Miss Macintyre and the Major admitted the sense of this, and Cecilia sped off down the stairs, still carrying her candlestick even though it gave no light. No doubt she would be some while on her errand. Alistair shook himself mentally. An absurd desire to tidy up made him wish to close the panel that led to the secret stair, which was gaping open onto the darkness in a manner he found most unpleasant, but he knew that this would be unwise; the authorities should see everything just as it had been. This infernal affair was going to be difficult enough to explain without making matters worse by meddling with the evidence.

‘No doubt you were walking on the beach, sir, as you so often do, and saw Lord Pallant coming in the direction of this house?’ Miss Macintyre said in an entirely expressionless tone that still managed to convey both utter disbelief and the fact that she thought this much the best tale to tell.

‘That’s exactly right, ma’am,’ he said quickly. ‘Though I had no notion it was him. I really didn’t, I promise you. There was something about the person’s manner as he approached the house that was extremely furtive, and yet I had no earthly right to challenge whoever it was. I suppose it could have been any one of you, going about your private business, or an invited guest. Yet I thought somehow that I was not witnessing anything so harmless, I was deeply uneasy in my mind, and so I decided to follow. And here we are.’

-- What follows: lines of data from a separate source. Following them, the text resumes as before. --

theorem State.tidy_fires (s : State) (q : StoreReq) (h : s.tidy = true) : (s.fires q).tidy = true := by
  unfold State.fires
  split
  · exact s.tidy_trigger _ _ h
  · exact h

theorem State.tidy_register (s : State) (c w g : Nat) (m : BitVec 4) (h : s.tidy = true) : (s.register c w g m).tidy = true := by
  unfold State.register
  split
  · split
    · rw [State.tidy_setL1]; exact h
    · rw [State.tidy_expectAck]; exact h
  · rw [State.tidy_expectAck]; exact h

theorem State.tidy_tryStore (s : State) (q : StoreReq) (h : s.tidy = true) : tidyOk (s.tryStore q) := by
  intro t ht
  unfold State.tryStore at ht
  cases hw : s.tryWords (s.reqConv q) q with
  | error e => rw [hw] at ht; cases ht
  | ok u =>
    rw [hw] at ht
    cases ht
    exact State.tidy_fires _ _ (State.tidy_foldl _ _ _ (s.tidy_tryWords _ _ h u hw) (fun s w hs => s.tidy_register _ _ _ _ hs))

theorem State.tidy_testStore (s : State) (q : StoreReq) (h : s.tidy = true) : (s.testStore q).tidy = true := by
  unfold State.testStore
  split
  · rename_i t ht
    exact s.tidy_tryStore q h t ht
  · split
    · exact h
    · rw [State.tidy_parkFailed]; exact h

theorem State.tidy_testAll (s : State) (p : StoreReq → Bool) (h : s.tidy = true) : (s.testAll p).tidy = true :=
  State.tidy_foldl _ _ _ (by exact h) (fun s q hs => s.tidy_testStore q hs)

theorem State.tidy_flushReqs (s : State) (c w : Nat) (h : s.tidy = true) : (s.flushReqs c w).tidy = true :=
  s.tidy_testAll _ h

theorem State.tidy_evictLine (s : State) (c l : Nat) (h : s.tidy = true) : (s.evictLine c l).tidy = true := by
  unfold State.evictLine
  dsimp only
  rw [State.tidy_setCore]
  exact State.tidy_foldl _ _ _ h (fun s w hs => State.tidy_writeBack _ _ _ (s.tidy_flushReqs _ _ hs))

theorem State.tidy_shrinkL1 (s : State) (c n f : Nat) (h : s.tidy = true) : (s.shrinkL1 c n f).tidy = true := by
  induction f generalizing s with
  | zero => exact h
  | succ f ih =>
    unfold State.shrinkL1
    dsimp only
    split
    · exact h
    · split
      · exact h
      · exact ih _ (State.tidy_evictLine _ _ _ (by exact h))

theorem State.tidy_makeLine (s : State) (c l : Nat) (h : s.tidy = true) : (s.makeLine c l).tidy = true := by
  unfold State.makeLine
  split
  · exact h
  · exact s.tidy_shrinkL1 _ _ _ h

theorem State.tidy_fillLine (s : State) (c l : Nat) (cv : Option Nat) (h : s.tidy = true) : (s.fillLine c l cv).tidy = true := by
  unfold State.fillLine
  refine State.tidy_foldl _ _ _ (s.tidy_makeLine c l h) (fun t w hs => ?_)
  split
  · exact hs
  · split
    · rw [State.tidy_setL1]; exact hs
    · exact hs

theorem State.tidy_loadWord (s : State) (c w : Nat) (cv : Option Nat) (h : s.tidy = true) : (s.loadWord c w cv).1.tidy = true := by
  unfold State.loadWord
  split
  · exact h
  · dsimp only
    split
    · exact s.tidy_fillLine _ _ _ h
    · exact h

theorem State.tidy_loadHome (s : State) (c w : Nat) (cv : Option Nat) (h : s.tidy = true) : (s.loadHome c w cv).1.tidy = true := by
  unfold State.loadHome
  split
  · exact h
  · dsimp only
    split
    · split
      · rw [State.tidy_setL1]; exact h
      · exact h
    · exact h

theorem State.tidy_freshWord (s : State) (q : StoreReq) (w : Nat) (m : BitVec 4) (v : Word) (h : s.tidy = true) :
    (s.freshWord q w m v).1.tidy = true := by
  unfold State.freshWord
  dsimp only
  rw [State.tidy_dirty]
  exact s.tidy_loadWord _ _ _ h
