-- ==== Sys2Proof/Laws/PerInstr.lean ====
section
/-! SUPPORT. Encoding and decoding agree, instruction by instruction: the bytes of a well-formed instruction decode to it, and
a row without an encoding has no words (R37 to R54). -/

namespace Sys2Proof

/-- Decoding the bytes of a well-formed instruction gives the instruction and the bytes after it. -/
def Laws.RoundTrip.Statement (i : Instr) : Prop :=
  i.wf = true → match i.stream with
    | some st => ∀ r, decode st (i.bytes ++ r) = .ok (i, r)
    | none => encode i = []

theorem leWord_wordBytes (w : Word) : leWord (w.extractLsb' 0 8) (w.extractLsb' 8 8) (w.extractLsb' 16 8) (w.extractLsb' 24 8) = w := by
  have h1 := extract_split w 16 8 8
  have h2 := extract_split w 8 8 16
  have h3 := extract_split w 0 8 24
  exact ((congrArg (· ++ w.extractLsb' 0 8) ((congrArg (· ++ w.extractLsb' 8 8) h1).trans h2)).trans h3).trans (extract_all w)

theorem three_words (w : BitVec 96) : w.extractLsb' 64 32 ++ w.extractLsb' 32 32 ++ w.extractLsb' 0 32 = w := by
  have h2 := extract_split w 32 32 32
  have h3 := extract_split w 0 32 64
  exact ((congrArg (· ++ w.extractLsb' 0 32) h2).trans h3).trans (extract_all w)

theorem check_of_wf (i : Instr) (h : i.wf = true) : i.check = none := by simpa [Instr.wf] using h

/-- A scalar instruction whose fields parse to it decodes to itself. -/
theorem scalar_trip (i : Instr) (f : SWord) (h : encScalar i = some f) (hp : parseScalar f = .ok i) :
    Laws.RoundTrip.Statement i := by
  intro hw
  have hc := check_of_wf i hw
  have hd : decodeScalar f.word = .ok i := by
    simp only [decodeScalar, SWord.ofWord_word, hp, hc]
    rw [if_pos h]
  simp only [Instr.stream, h, Option.isSome_some, if_true]
  intro r
  simp only [Instr.bytes, encode, h, List.flatMap_cons, List.flatMap_nil, wordBytes, List.cons_append, List.nil_append,
    decode, leWord_wordBytes, hd]
  rfl

/-- A lane instruction whose fields parse to it decodes to itself. -/
theorem lane_trip (i : Instr) (f : LWord) (o : LaneOp) (r : LaneRule) (hs : encScalar i = none) (h : encLane i = some f)
    (hr : i.laneRule = some (o, r)) (hp : r.check o = none → parseLane f = .ok i) : Laws.RoundTrip.Statement i := by
  intro hw
  have hc := check_of_wf i hw
  have hc' : r.check o = none := by simpa [Instr.check, hr] using hc
  have hd : decodeLane f.word = .ok i := by
    simp only [decodeLane, LWord.ofWord_word, hp hc', hc]
    rw [if_pos h]
  simp only [Instr.stream, h, hs, Option.isSome_some, Option.isSome_none, if_true]
  intro r
  simp only [Instr.bytes, encode, h, hs, List.flatMap_cons, List.flatMap_nil, wordBytes, List.cons_append, List.nil_append,
    decode, leWord_wordBytes, three_words, hd]
  rfl

/-- A row without an encoding has no words. -/
theorem no_trip (i : Instr) (hs : encScalar i = none) (h : encLane i = none) : Laws.RoundTrip.Statement i := by
  intro _
  simp [Instr.stream, encode, h, hs]

theorem withTy_code (t : Ty) (f : Ty → Except DecodeError Instr) : withTy t.code f = f t := by simp [withTy, tyOf_code]

theorem withTy_of (c : BitVec 6) (t : Ty) (h : c = t.code) (f : Ty → Except DecodeError Instr) : withTy c f = f t := by
  rw [h, withTy_code]

theorem withCode_of {α : Type} (c : Option α) (x : α) (h : c = some x) (f : α → Except DecodeError Instr) :
    withCode c f = f x := by rw [h]; rfl

theorem trunc36 (k : BitVec 3) : (k.zeroExtend 6).truncate 3 = k := by revert k; decide
theorem trunc56 (k : BitVec 5) : (k.zeroExtend 6).truncate 5 = k := by revert k; decide
theorem trunc613 (k : BitVec 6) : (k.zeroExtend 13).truncate 6 = k := by revert k; decide
theorem trunc713 (k : BitVec 7) : (k.zeroExtend 13).truncate 7 = k := by revert k; decide
theorem trunc67 (k : BitVec 6) : (k.zeroExtend 7).truncate 6 = k := by revert k; decide
theorem trunc39 (k : BitVec 3) : (k.zeroExtend 9).truncate 3 = k := by revert k; decide
theorem trunc29 (k : BitVec 2) : (k.zeroExtend 9).truncate 2 = k := by revert k; decide
theorem trunc220 (k : BitVec 2) : (k.zeroExtend 20).truncate 2 = k := by revert k; decide

/-- The scope code below an operation code (R51). -/
theorem scope_of_amo (op : AtomOp) (sc : Scope) : scopeOf ((op.code ++ sc.code : BitVec 7).truncate 3) = some sc := by
  cases op <;> cases sc <;> decide

theorem class0 (f : LWord) (t : Ty) (ht : f.ty = t.code) (h : f.op.toNat / 128 = 0) : parseLane f = parseInt f t := by
  simp only [parseLane, ht, withTy_code, h]
theorem class2 (f : LWord) (t : Ty) (ht : f.ty = t.code) (h : f.op.toNat / 128 = 2) : parseLane f = parseFloat f t := by
  simp only [parseLane, ht, withTy_code, h]
theorem class4 (f : LWord) (t : Ty) (ht : f.ty = t.code) (h : f.op.toNat / 128 = 4) : parseLane f = parseMove f t := by
  simp only [parseLane, ht, withTy_code, h]
theorem class5 (f : LWord) (t : Ty) (ht : f.ty = t.code) (h : f.op.toNat / 128 = 5) : parseLane f = parseMatrix f t := by
  simp only [parseLane, ht, withTy_code, h]
theorem class6 (f : LWord) (t : Ty) (ht : f.ty = t.code) (h : f.op.toNat / 128 = 6) : parseLane f = parseNarrow f t := by
  simp only [parseLane, ht, withTy_code, h]
theorem class7 (f : LWord) (t : Ty) (ht : f.ty = t.code) (h : f.op.toNat / 128 = 7) : parseLane f = parseMem f t := by
  simp only [parseLane, ht, withTy_code, h]
theorem class8 (f : LWord) (t : Ty) (ht : f.ty = t.code) (h : f.op.toNat / 128 = 8) : parseLane f = parseMem f t := by
  simp only [parseLane, ht, withTy_code, h]
theorem class9 (f : LWord) (t : Ty) (ht : f.ty = t.code) (h : f.op.toNat / 128 = 9) : parseLane f = parseMem f t := by
  simp only [parseLane, ht, withTy_code, h]

theorem d_fSA (op : BitVec 7) (d a b : BitVec 6) (fn : BitVec 7) : (fSA op d a b fn).d = d := rfl
theorem a_fSA (op : BitVec 7) (d a b : BitVec 6) (fn : BitVec 7) : (fSA op d a b fn).a = a := rfl
theorem b_fSA (op : BitVec 7) (d a b : BitVec 6) (fn : BitVec 7) : (fSA op d a b fn).b = b := rfl
theorem fn_fSA (op : BitVec 7) (d a b : BitVec 6) (fn : BitVec 7) : (fSA op d a b fn).fn = fn := rfl
theorem d_fSI (op : BitVec 7) (d a : BitVec 6) (i : BitVec 13) : (fSI op d a i).d = d := rfl
theorem a_fSI (op : BitVec 7) (d a : BitVec 6) (i : BitVec 13) : (fSI op d a i).a = a := rfl
theorem d_fSL (op : BitVec 7) (n : BitVec 6) (o : BitVec 19) : (fSL op n o).d = n := rfl
theorem d_fSM (op : BitVec 7) (d a : BitVec 6) (la : BitVec 4) (i : BitVec 9) : (fSM op d a la i).d = d := rfl
theorem a_fSM (op : BitVec 7) (d a : BitVec 6) (la : BitVec 4) (i : BitVec 9) : (fSM op d a la i).a = a := rfl
theorem md_fL (op : BitVec 12) (t : Ty) (md : BitVec 12) (o : LaneOp) : (fL op t md o).md = md := rfl

/-- The common fields of a conversion (R132, R137). -/
theorem convOp_fConv (op : BitVec 12) (td ts : Ty) (es ed : BitVec 2) (x : Bool) (r : BitVec 3) (o : LaneOp)
    (h : o.km.ok = true) (hi : o.imm = 0) : (fConv op td ts es ed x r o).convOp = o := by
  simp only [LWord.convOp, LWord.common, fConv, fL, srcOf_bits, kmOf_bits _ h]
  rw [← hi]

/-- A conversion that passes its rule has no immediate. -/
theorem imm_of_conv (ok : Bool) (td ts : Ty) (ed es : BitVec 2) (o : LaneOp)
    (h : (conv ok td ts ed es o).check o = none) : o.imm = 0 := by
  by_contra hi
  simp only [conv, LaneRule.check, LaneRule.immCheck, hi] at h
  repeat' split at h
  all_goals simp_all

end Sys2Proof

namespace Sys2Proof.Laws.RoundTrip

open Sys2Proof

theorem add (d : XReg) (a : XReg) (b : XReg) : Statement (.add d a b) := scalar_trip _ _ rfl rfl

theorem sub (d : XReg) (a : XReg) (b : XReg) : Statement (.sub d a b) := scalar_trip _ _ rfl rfl

theorem and (d : XReg) (a : XReg) (b : XReg) : Statement (.and d a b) := scalar_trip _ _ rfl rfl

theorem or (d : XReg) (a : XReg) (b : XReg) : Statement (.or d a b) := scalar_trip _ _ rfl rfl

theorem xor (d : XReg) (a : XReg) (b : XReg) : Statement (.xor d a b) := scalar_trip _ _ rfl rfl

theorem andn (d : XReg) (a : XReg) (b : XReg) : Statement (.andn d a b) := scalar_trip _ _ rfl rfl

theorem shl (d : XReg) (a : XReg) (b : XReg) : Statement (.shl d a b) := scalar_trip _ _ rfl rfl

theorem shr (d : XReg) (a : XReg) (b : XReg) : Statement (.shr d a b) := scalar_trip _ _ rfl rfl

theorem sar (d : XReg) (a : XReg) (b : XReg) : Statement (.sar d a b) := scalar_trip _ _ rfl rfl

theorem rol (d : XReg) (a : XReg) (b : XReg) : Statement (.rol d a b) := scalar_trip _ _ rfl rfl

theorem min (d : XReg) (a : XReg) (b : XReg) : Statement (.min d a b) := scalar_trip _ _ rfl rfl

theorem max (d : XReg) (a : XReg) (b : XReg) : Statement (.max d a b) := scalar_trip _ _ rfl rfl

theorem minn (d : XReg) (a : XReg) (b : XReg) : Statement (.minn d a b) := scalar_trip _ _ rfl rfl

theorem maxn (d : XReg) (a : XReg) (b : XReg) : Statement (.maxn d a b) := scalar_trip _ _ rfl rfl

theorem mul (d : XReg) (a : XReg) (b : XReg) : Statement (.mul d a b) := scalar_trip _ _ rfl rfl

theorem mulh (d : XReg) (a : XReg) (b : XReg) : Statement (.mulh d a b) := scalar_trip _ _ rfl rfl

theorem mulhn (d : XReg) (a : XReg) (b : XReg) : Statement (.mulhn d a b) := scalar_trip _ _ rfl rfl

theorem div (d : XReg) (a : XReg) (b : XReg) : Statement (.div d a b) := scalar_trip _ _ rfl rfl

theorem divn (d : XReg) (a : XReg) (b : XReg) : Statement (.divn d a b) := scalar_trip _ _ rfl rfl

theorem rem (d : XReg) (a : XReg) (b : XReg) : Statement (.rem d a b) := scalar_trip _ _ rfl rfl

theorem remn (d : XReg) (a : XReg) (b : XReg) : Statement (.remn d a b) := scalar_trip _ _ rfl rfl

theorem clz (d : XReg) (a : XReg) : Statement (.clz d a) := scalar_trip _ _ rfl rfl

theorem ctz (d : XReg) (a : XReg) : Statement (.ctz d a) := scalar_trip _ _ rfl rfl

theorem popc (d : XReg) (a : XReg) : Statement (.popc d a) := scalar_trip _ _ rfl rfl

theorem sextI8 (d : XReg) (a : XReg) : Statement (.sextI8 d a) := scalar_trip _ _ rfl rfl

theorem sextI16 (d : XReg) (a : XReg) : Statement (.sextI16 d a) := scalar_trip _ _ rfl rfl

theorem sextI32 (d : XReg) (a : XReg) : Statement (.sextI32 d a) := scalar_trip _ _ rfl rfl

theorem zextN8 (d : XReg) (a : XReg) : Statement (.zextN8 d a) := scalar_trip _ _ rfl rfl

theorem zextN16 (d : XReg) (a : XReg) : Statement (.zextN16 d a) := scalar_trip _ _ rfl rfl

theorem zextN32 (d : XReg) (a : XReg) : Statement (.zextN32 d a) := scalar_trip _ _ rfl rfl

theorem addi (d : XReg) (a : XReg) (imm : BitVec 13) : Statement (.addi d a imm) := by
  refine scalar_trip _ _ rfl ?_
  refine congrArg Except.ok ?_
  simp only [imm13_fSI, d_fSI, a_fSI]

theorem andi (d : XReg) (a : XReg) (imm : BitVec 13) : Statement (.andi d a imm) := by
  refine scalar_trip _ _ rfl ?_
  refine congrArg Except.ok ?_
  simp only [imm13_fSI, d_fSI, a_fSI]

theorem ori (d : XReg) (a : XReg) (imm : BitVec 13) : Statement (.ori d a imm) := by
  refine scalar_trip _ _ rfl ?_
  refine congrArg Except.ok ?_
  simp only [imm13_fSI, d_fSI, a_fSI]

theorem xori (d : XReg) (a : XReg) (imm : BitVec 13) : Statement (.xori d a imm) := by
  refine scalar_trip _ _ rfl ?_
  refine congrArg Except.ok ?_
  simp only [imm13_fSI, d_fSI, a_fSI]

theorem shli (d : XReg) (a : XReg) (n : BitVec 6) : Statement (.shli d a n) := by
  refine scalar_trip _ _ rfl ?_
  refine congrArg Except.ok ?_
  simp only [imm13_fSI, d_fSI, a_fSI, trunc613]

theorem shri (d : XReg) (a : XReg) (n : BitVec 6) : Statement (.shri d a n) := by
  refine scalar_trip _ _ rfl ?_
  refine congrArg Except.ok ?_
  simp only [imm13_fSI, d_fSI, a_fSI, trunc613]

theorem sari (d : XReg) (a : XReg) (n : BitVec 6) : Statement (.sari d a n) := by
  refine scalar_trip _ _ rfl ?_
  refine congrArg Except.ok ?_
  simp only [imm13_fSI, d_fSI, a_fSI, trunc613]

‘Where does the secret passage originate?’ the governess asked with tolerable composure. They’d passed into Cecilia’s chamber now, a place he’d far rather have been visiting in much happier circumstances, and Miss Macintyre had very carefully set down the painting in a corner, while Miss Constantine set about lighting a few candles. He thought that they were all, including Cecilia, astonishingly calm for a household who had a dead baron lying in one of their bedrooms and a secret entrance gaping open behind him.

‘In the stables, inside one of the stalls. Once I had seen that, you must understand, I had no choice but to follow into the house and hope I would be in time to prevent some dreadful tragedy. Of course, if it had been some illicit visitor expected by an inhabitant of the house…’

‘It would have been excessively embarrassing for everyone,’ Miss Macintyre replied drily. Miss Beatrice Constantine appeared to be blushing, but no doubt this was a mere manifestation of shock. He’d seen new young officers do the same after their first battle; at least she showed no immediate disposition to cast up her accounts in the fireplace, or burst into floods of tears and call for her mama. Women were made of sterner stuff than men, he’d often suspected, whatever society chose to believe. But nonetheless, they’d all be better for some medicinal brandy, him included.

He had a great desire to ask the Scottish lady how she had known that His Lordship was going to come housebreaking, as apparently she had, but he thought it would be inconsiderate to make her go through the story more than once – the authorities would be doing that soon enough, no doubt – and Cecilia of all people deserved to hear the first recounting of the tale. This whole affair, he was slowly realising, could easily have ended very differently for the inhabitants of this house. Pallant dead was by no means the worst possible outcome. It might even be the best.